Royal Mail chief executive John Roberts says: “The Post Office must sharpen its focus on its markets and develop a passion for meeting customer needs. Over time volumes will inevitably be eroded by the growing use of telephone and electronic communications.”

E-mail is the most obvious concern because it is rapidly replacing letters and becoming an increasingly popular form of direct marketing, threatening the huge volumes of direct mail post.

At the moment many e-mails are followed by a letter in the post, and electronic signatures are not yet legally acceptable. But as e-mail becomes the dominant form of written communication, follow-up letters are less frequent and new legislation permitting electronic signatures is understood to be just around the corner.

The Institute of Direct Marketing deputy managing director Neil Morris says the growth of e-mail also offers opportunities. “Apart from generating paperwork, an e-commerce transaction requires distribution. Meanwhile, a website needs to be promoted offline as well as online, and traditional direct marketing is an effective method of doing that,” he says.

Morris says the new media marketing unit has been very supportive of the direct marketing industry and has set in motion a whole range of initiatives including awards, educational programmes as well as effectively promoting the industry.

Morris adds: “Although direct mail may come to represent a smaller percentage of marketing communications, it will continue to grow in absolute terms.”

Royal Mail – through its package delivery service Parcelforce – faces increased competition in the distribution of products bought over the Internet from courier services such as FedEx, DHL and UPS.

But observers believe catalogue distributors such as White Arrow, which delivers mail order items for GUS, and the Next Catalogues home delivery service pose more of a threat in this area. This is because the likes of UPS have cherry-picked business mail and tend to stick to big cities, while the mail order companies are used to delivering across the entire country.

This is as yet a small source of business, but one which is rapidly growing.

Yet observers say that Parcelforce – traditionally the lame duck of the Post Office, and contributing a £25m loss to its £608m pre-tax profit for the year ending March 31 1998 – is improving steadily. The division recently spent £100m developing national and international hubs and has started delivering items within a much narrower timeframe.

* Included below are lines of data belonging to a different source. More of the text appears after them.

theorem rcRegisterRead (r : RegAccess) (s : State) :
    exec (.rcRegisterRead r) s = run (fun s => s.hostReadReg r) s := rfl

theorem registerWrite (r : RegAccess) (s : State) :
    exec (.registerWrite r) s = run (fun s => (s.hostWriteReg r).settle) s := rfl

theorem weltLinkDown (s : State) :
    exec (.weltLinkDown) s = run (fun s => (s.weltDown).settle) s := rfl

theorem monitorDeassert (source : Nat) (s : State) :
    exec (.monitorDeassert source) s = run (fun s => s.monitorDeassert source) s := rfl

theorem batteryDomainLoss (s : State) :
    exec (.batteryDomainLoss) s = run (fun s => s.batteryLoss) s := rfl

theorem registerRead (r : RegAccess) (s : State) :
    exec (.registerRead r) s = run (fun s => s.hostReadReg r) s := rfl

theorem debugAccess (d : DebugAcc) (s : State) :
    exec (.debugAccess d) s = run (fun s => (s.debugAccess d).settle) s := rfl

theorem vfEnable (numVfs : Nat) (s : State) :
    exec (.vfEnable numVfs) s = run (fun s => (s.vfEnable numVfs).settle) s := rfl

theorem pciePowerState (fn : Nat) (d3 : Bool) (s : State) :
    exec (.pciePowerState fn d3) s = run (fun s => (s.powerState fn d3).settle) s := rfl

theorem pcieLinkChange (up : Bool) (rate : Nat) (width : Nat) (flit : Bool) (s : State) :
    exec (.pcieLinkChange up rate width flit) s = run (fun s => s.pcieLink up rate width flit) s := rfl

theorem firmwareWriteDone (ok : Bool) (s : State) :
    exec (.firmwareWriteDone ok) s = run (fun s => (s.firmwareDone ok).settle) s := rfl

theorem wipeDone (s : State) :
    exec (.wipeDone) s = run (fun s => (s.wipeDone).settle) s := rfl

theorem powerOn (inOrder : Bool) (s : State) (h : (!s.dev.rails && !inOrder) = false) :
    exec (.powerOn inOrder) s = run (fun s => s.powerUp) s := by
  show execPowerOn inOrder s = _
  unfold execPowerOn
  rw [h]
  rfl
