-- ==== Sys2Proof/Tests/Slice0.lean ====
section
/-! SUPPORT. Tests: an ill-formed command for each check of WellFormed, and a witness for each statement. A witness applies its statement at
concrete states and operands: the proofs it hands over are those of the statement's hypotheses, so no hypothesis is empty. -/

namespace Sys2Proof.Tests

open Sys2Proof Sys2Proof.Machine

set_option Elab.async false

/-! ### Small states -/

/-- A device that runs alone and takes commands. -/
def up : State :=
  { State.reset with dev := { ready := true, regsUp := true, step := 10 }, twin := { active := true }, fab := { rules := bootRules } }

/-- A command for unit `id` of type `typ`, expecting version `ver`, with parameter bytes. -/
def dsc (typ id ver : Nat) (par : Bytes) : Cmd :=
  { desc := zeros 8 ++ le 1 typ ++ zeros 7 ++ le 8 id ++ le 4 ver ++ zeros 4 ++ padTo 32 par }

/-- An accepted command of an ACTIVE device. -/
theorem accepted {code : Nat} {c : Cmd} {s : State}
    (h : (s.works && (formatFail (coded code c)).isNone && !s.standby && versionOk (coded code c) s) = true) : Accepted code c s := by
  simp only [Bool.and_eq_true, Bool.not_eq_true', Option.isNone_iff_eq_none] at h
  exact ⟨h.1.1.1, h.1.1.2, .inl h.1.2, h.2⟩

/-- `up` with another device part. -/
def dark : State := { up with dev := { up.dev with rails := false } }
/-- A device after a reset, whose start-up may run, with fuses `f` and firmware copies that are valid or not. -/
def fresh (f : Fuses) (a b : Bool) : State :=
  State.deviceReset 1 { State.reset with fuses := f, flash := { fwA := { valid := a }, fwB := { valid := b } } }
/-- VF 1 is enabled. -/
def vf : State := { up with pcie := { vfEnable := true, numVfs := 1 } }

/-- What is there is what it is taken for. -/
theorem found {α : Type} {o : Option α} {d : α} (h : o.isSome = true) : o = some (o.getD d) := by
  cases o with
  | none => cases h
  | some x => rfl

/-- Instance 1 is ENABLED, with VF 1. -/
def two : State := { vf with inst := vf.inst ++ [(1, { d := { managerInst with lim := { managerRec with fronds := 1 } } })] }

/-- `up` with a changed durable record of instance 0. -/
def up0 (f : InstDur → InstDur) : State := { up with inst := [(0, { d := f managerInst })] }
/-- The handle of an ephemeral key of instance 0. -/
def h0 : Nat := mkHandle 0 1 0xF000000 1
/-- An AES-128 data key with every usage its class allows. -/
def aes : KeyRec := { handle := h0, mat := zeros 16, usage := classUsage 1, alg := algAes, len := 16, cls := 1 }
/-- `up` with keys. -/
def keyed (ks : List KeyRec) : State := { up with ks := { up.ks with keys := ks.foldl (fun t k => t.set (hSlot k.handle) k) [] } }

/-- A record with room for everything. -/
def full : InstRec := { managerRec with sym := 1048576, asym := 16384, qps := 256, flows := 65536, sessions := 65536 }

/-- A running configuration in which every unit is enabled, with one port in mode 1 whose sub-port announces. -/
def cfg : LastConfig :=
  { enables := { fronds := 0xFFFF, field := 2 ^ 64 - 1 }
    ports := [{ mode := 1, subs := [{ mac := [2#8, 0#8, 0#8, 0#8, 0#8, 1#8], flags := 0x19, pfc := 0xFF }] }]
    htt := { bindings := [{ seam := 0, flags := 1 }, { flags := 2, maxMsg := 8192 }] } }
/-- A device with that last, instance 0 having room and credit. -/
def live : State :=
  { up with last := { cfgs := [(0, cfg)], cur := some 0 }, rng := { state := 1 }, ledger := { opened := true },
            inst := [(0, { d := { managerInst with lim := full, p := 1, k := 1 }, cipher := 1000, field := 1000, pk := 1000 })] }
/-- Fits what a Bool says of an outcome. -/
theorem some_of {α : Type} {o : Option α} (h : o.isSome = true) : ∃ x, o = some x := Option.isSome_iff_exists.mp h

/-! ### Witnesses -/

theorem witness_step : Obligations.StepRunsTheFrontCommand → step { up with pending := [.tickBoundary] } = exec .tickBoundary { up with pending := [] } :=
  fun h => h .tickBoundary { up with pending := [] }

theorem witness_idle : Obligations.EmptyQueueIdles → step up = .next up := fun h => h up rfl

theorem witness_fuses : Obligations.EveryStepKeepsBurnedFuses → ({} : Fuses).keeps up.fuses :=
  fun h => (h {} up up ⟨fun _ _ h => h, fun _ h => h, fun _ h => h, fun h => h, fun h => h⟩ rfl).1

theorem witness_quiet : Obligations.QuietStatesAreSettled → ∀ c, Leads c up up → Goes c up up :=
  fun h c => h.2 c up up ⟨rfl, rfl, rfl, rfl, rfl⟩

theorem witness_checked : Obligations.CommandsAreCheckedBeforeTheyAct →
    (∃ e, Leads (.epochFence (dsc 2 0 0 [])) up e) ∧ (∃ e, Leads (.ceremonyAbort (dsc 2 0 7 [])) up e) ∧
    (∃ e, Leads (.ksPageRetry (dsc 7 0 0 [])) { up with twin := {} } e) ∧ Leads (.readState (dsc 2 0 0 [])) State.reset State.reset :=
  fun h => ⟨⟨_, h.1 _ 0x8001 (dsc 2 0 0 []) up .badFieldValue rfl (by decide +kernel) (by decide +kernel)⟩,
    ⟨_, h.2.1 _ 0x8113 (dsc 2 0 7 []) up rfl (by decide +kernel) (by decide +kernel) (.inl rfl) (by decide +kernel)⟩,
    ⟨_, h.2.2.1 _ 0x8104 (dsc 7 0 0 []) _ rfl (by decide +kernel) (by decide +kernel) (by decide +kernel) (by decide +kernel)⟩,
    h.2.2.2 _ 0x8002 (dsc 2 0 0 []) _ rfl (by decide +kernel)⟩

theorem witness_rails : Obligations.RailsComeUpAndGoDown →
    Goes (.powerOn true) up up ∧ (∃ e, Goes (.powerOn true) dark e) ∧ exec (.powerOn false) dark = .fault .outsideRatedConditions ∧
    Goes .powerLoss dark dark ∧ (∃ e, Goes .powerLoss up e) ∧ ({ torn := true } : Fuses).decode = 5 := by
  intro h
  refine ⟨h.1.1 _ _ ?_, ⟨_, h.1.2.1 dark ?_⟩, h.1.2.2 _ ?_, h.2.1 _ ?_, ⟨_, h.2.2.1 up ?_⟩, h.2.2.2 _ ?_⟩ <;> decide +kernel

theorem witness_reset_pin : Obligations.ResetPinIsFilteredByWidth →
    Leads (.sysRstN 49) up up ∧ Leads (.sysRstN 50) up (up.assertSource 13) ∧ Leads (.sysRstN 9999) up (up.assertSource 13) ∧
    ∃ e, Leads (.sysRstN 10000) up e ∧ e.mayStart = true := by
  intro h
  refine ⟨(h _ _ ?_).1 ?_, (h _ _ ?_).2.1 ?_ ?_, (h _ _ ?_).2.1 ?_ ?_, _, ((h 10000 up ?_).2.2 ?_).1, ((h 10000 up ?_).2.2 ?_).2 ?_⟩ <;> decide +kernel

theorem witness_reset_request : Obligations.ResetRequestTakesItsKeyAlone →
    (∃ e, Goes (.devResetRequest 0x51205E7E) up e) ∧ (∃ e, Goes (.devResetRequest 0) up e) ∧ (∃ e, Goes (.devResetRequest 0xFFFFFFFF) up e) ∧
    ∃ e, Leads .tickBoundary { up with dev := { up.dev with resetReq := true } } e := by
  intro h
  refine ⟨⟨_, h.1 up ⟨?_, ?_, ?_, ?_⟩⟩, ⟨_, h.2.1 0 up ⟨?_, ?_, ?_, ?_⟩ ?_ ?_⟩, ⟨_, h.2.1 _ up ⟨?_, ?_, ?_, ?_⟩ ?_ ?_⟩, ⟨_, h.2.2 _ ?_ ?_ ?_⟩⟩ <;>
    decide +kernel

/-- Fuses of a SCRAPPED device. -/
def scrapped : Fuses := ((({} : Fuses).burnStage 1).burnStage 2).burnStage 3

/-- A device before start-up that is SCRAPPED, although its protection has not read it yet. -/
def dead : State := { fresh {} true true with fuses := scrapped }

Meanwhile, creeping deregulation will open markets considerably. At the moment, Royal Mail has a monopoly in the UK on any mail under £1. That is expected to be relaxed sometime later this year when the European Commission issues a white paper on deregulation, opening direct mail and business mail to full competition. Royal Mail is well positioned to exploit both areas.

Deregulation is also speeding up the inevitable trend towards globalisation. Royal Mail set up in the US in 1994 and now claims it is the number four operator in that country.

It also acquired German Parcel for £256m and has stakes in Sweden’s Citymail and General Parcel, which operates in 30 European countries.

Observers expect a handful of global players to emerge in the next decade and most say Royal Mail has the products and strategy to be one of them.

The main question mark is its notoriously bad customer service. If it can get over this obstacle – and many believe the shake-up has improved its service – it will be in pole position to deliver the goods.